I love the look and ease of planting, but I get what you're saying about vacuuming. I actually like taking a bit of the top 

Sent from my Nexus 6 using Tapatalk


----------



## rewsemail

Tomorrow I'm setting up a 30 & 55 gallon tank I plan on using the blasting black sand course/ medium grit. I will keep updating to let you all know what I think of it. So far I like the cost and the look of it, I'll know for sure tomorrow.

Sent from my SM-G900P using Tapatalk


----------



## Econde

FuzzyMuffin said:


> Am I the only one who hasn't had a great experience with blasting sand? I got the stuff from menards that Econde is talking about, and I really wish I didn't have it anymore. Thankfully I'll be moving in a month and can remove it when I drain my tank.
> 
> It's in my 90gal goldfish tank, and it's a pain to vacuum. Granted, all the poo sits on top, which is nice, but even then it's so fine, I end up sucking so much sand through the python, which isn't great for the hose or the pipes. One of my goldies (a rescue) has had a problem with bottom sitting, and I'm not sure if it's the sitting in general or the sand, but his belly gets pretty scratched up. I have to float him in a colander just to give his tummy a chance to heal up. I wonder how fish like corydoras do good.
> Maybe if I had found some that wasn't so fine it would have been better, and my case is obviously not the norm!
> 
> As far as rinsing though, I filled up a bucket and constantly had hot water running over it with my hand in there swishing the sand. You can either dump the water and repeat, or just let the water continually overflow the bucket, it'll run clear eventually.

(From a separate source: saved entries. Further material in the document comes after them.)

-- ==== Sys2Proof/Machine/UpdOps.lean ====
section
/-! DEFINITION. The steps of a live ACTIVATE, and how it is abandoned (14_live_update.md R379-R385). -/
namespace Sys2Proof.Machine

/-- CHUNK_MISMATCH. -/
def stChunkMismatch : Nat := 0x79
/-- SEQUENCE. -/
def stSequence : Nat := 0x7A
/-- SPARE_IN_USE. -/
def stSpareInUse : Nat := 0x7B
/-- INCOMPATIBLE. -/
def stIncompatible : Nat := 0x7C
/-- ASSET_REFUSED. -/
def stAssetRefused : Nat := 0x7E
/-- HANDOVER_ABANDONED. -/
def stAbandoned : Nat := 0x7F

/-- UPD_STATUS.RESTART_NEEDED is set. -/
def restartNeeded (s : State) : State := s.raise Reg.updStatusRestartNeeded

/-- A live ACTIVATE is abandoned: the image stays WRITTEN, and its command completes HANDOVER_ABANDONED with the roles handed
over as its result. -/
def abandonActivation (s : State) : State :=
  match s.upd.act with
  | some a =>
    complete (restartNeeded { s with upd := { s.upd with act := none, phase := .written } }) 10 a.tag stAbandoned a.roles
  | none => s

/-- An engine fault, or a section that fails its digest, during a live ACTIVATE (R383): MIXED where some role runs the new
microcode. -/
def abandonMixed (s : State) : State :=
  match s.upd.act with
  | some a => abandonActivation (if a.roles = 0 then s else s.raise Reg.updStatusMixed)
  | none => s

/-- The microcode version of the oldest role running (UPD_VER_MC). -/
def microRunning (s : State) : Nat := s.upd.runningMicro.getD (leAt (runningHeader s) 12 4)

/-- State record format of role `r` as running. -/
def formatRunning (s : State) (r : Nat) : Nat := nth 0 s.upd.formats r

/-- The first condition of R380 that refuses a live ACTIVATE of the image in flash with this blob; OK for none. A role that is still
vacant refuses it as one that the spare carries (log 152, DESIGN CHOICE). -/
def activateStatus (s : State) (blob : Bytes) : Nat :=
  let h := s.upd.header
  if s.upd.spareRole.isSome || s.pwr.vacant.isSome then stSpareInUse
  else if microRunning s < leAt h 20 4 then stIncompatible
  else if (List.range 14).any (fun r => decide (formatRunning s r < byteAt h (58 + r))) then stIncompatible
  else if s.upd.cfgFormat < hdrFormat h && !(!blob.isEmpty && blobVersion blob = hdrFormat h) then stIncompatible
  else stOk

/-- The spare takes over the role and the old engine takes the spare role (R381). -/
def swapEngine (m : List Nat) (r : Nat) : List Nat := (m.set r (nth 0 m 14)).set 14 (nth 0 m r)

/-- Role `n` runs the new microcode (R381): past the first swap the ACTIVATE can no longer be aborted. -/
def roleSwapped (s : State) (a : Activation) (n : Nat) : State :=
  let h := s.upd.header
  let micro := if n = 13 then leAt h 12 4 else min (microRunning s) (leAt h 12 4)
  let next : ActStep := if n = 13 then .app else .role (n + 1)
  let s := { s with upd := { s.upd with
    engmap := swapEngine s.upd.engmap n, formats := s.upd.formats.set n (byteAt h (44 + n)), runningMicro := some micro,
    act := some { a with step := next, roles := n + 1 } } }
  markTaken (s.setStat Reg.updProgressRoles (n + 1)) 10 a.tag true

/-- Ticks that the refill of the old bank takes (R382): its most, 20 ms. -/
def refillTicks : Nat := 20

/-- APP runs the new image (R382, R385): a blob carried is applied at the switch, and the old bank is refilled. The roles already
run the new microcode. -/
def appSwitches (s : State) (a : Activation) : State :=
  let f := hdrFormat s.upd.header
  let s := match a.blob with
    | some b => (applyBlob f b s).1
    | none => s
  { s with upd := { s.upd with
      running := s.upd.mainHeader, cfgFormat := max s.upd.cfgFormat f,
      act := some { a with step := .refill (s.now + refillTicks) } } }

/-- APP falls back to the old bank, which still holds the old image, where its refill has not ended (R382). A blob applied at the
switch stays (log 157, DESIGN CHOICE). -/
def appFallsBack (s : State) : State :=
  match s.upd.act with
  | some a =>
    match a.step with
    | .refill _ => { s with upd := { s.upd with running := a.old, runningMicro := some (microRunning s) } }
    | .role _ | .app => s
  | none => s

/-- A live ACTIVATE that has handed over every role and APP raises the floor where its image asks for it, and completes (R379). -/
def activationDone (s : State) (a : Activation) : State :=
  let h := s.upd.header
  let floor := if bitAt (byteAt h 26) 0 then max s.upd.floor (hdrSecver h) else s.upd.floor
  complete { s with upd := { s.upd with floor := floor, act := none, phase := .idle } } 10 a.tag stOk a.roles

/-- The refill of the old bank has ended, and the ACTIVATE completes (R382; log 157). -/
def refillEnds (s : State) : State :=
  match s.upd.act with
  | some a =>
    match a.step with
    | .refill due => if s.running && decide (due ≤ s.now) then activationDone s a else s
    | .role _ | .app => s
  | none => s

end Sys2Proof.Machine
end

Well tbh, I had so much pest snails that they kind of "coated" the top of the sand with their slime. I haven't had any issues vacuuming it so far. But yea it is a bit finer than I expected. I had a chance to get the medium grit, but was lazy to drive out to Farm and Fleet vs Menards(closer to me). Overall I have only been using it for a little over a month and no major issues so far. 




natemcnutty said:


> You have to keep in mind that there are various grits. Medium to coarse is what you want, and it sounds like what you have is too fine. I got something similar from an industrial supplies warehouse, and I have compaction issues due to it being too fine (their medium meant roughly 40 rather than the roughly 20 of bdbs).
> 
> I love the look and ease of planting, but I get what you're saying about vacuuming. I actually like taking a bit of the top
> 
> Sent from my Nexus 6 using Tapatalk


I was afraid of compaction issues, but my Assassin snails seems to be doing a good job of digging up small areas at a time. Also while I was cycling my 10 gallon tank, I would poke into the substrate where I saw trapped pockets of bubbles under the sand. And yea I agree with you completely, it's like butter. Planting in this stuff is so satisfying. I had so much frustrations with the Eco complete, not wanting to hold roots down.


----------



## Mattb126

Is this the correct one? Gonna start the tank soon. http://www.tractorsupply.com/tsc/product/black-diamond-medium-blasting-abrasives

Sent from my iPhone 8 (Dev) using Tapatalk


----------



## Nlewis

Mattb126 said:


> Is this the correct one? Gonna start the tank soon. Black Diamond Medium Blasting Abrasives - For Life Out Here
> 
> Sent from my iPhone 8 (Dev) using Tapatalk


Yes and get the 20/40 grit.


----------



## Pacifica Barber

do you have pics of your tank with that blasting sand to see what it looks like?


----------



## bbroush

Pacifica Barber said:


> do you have pics of your tank with that blasting sand to see what it looks like?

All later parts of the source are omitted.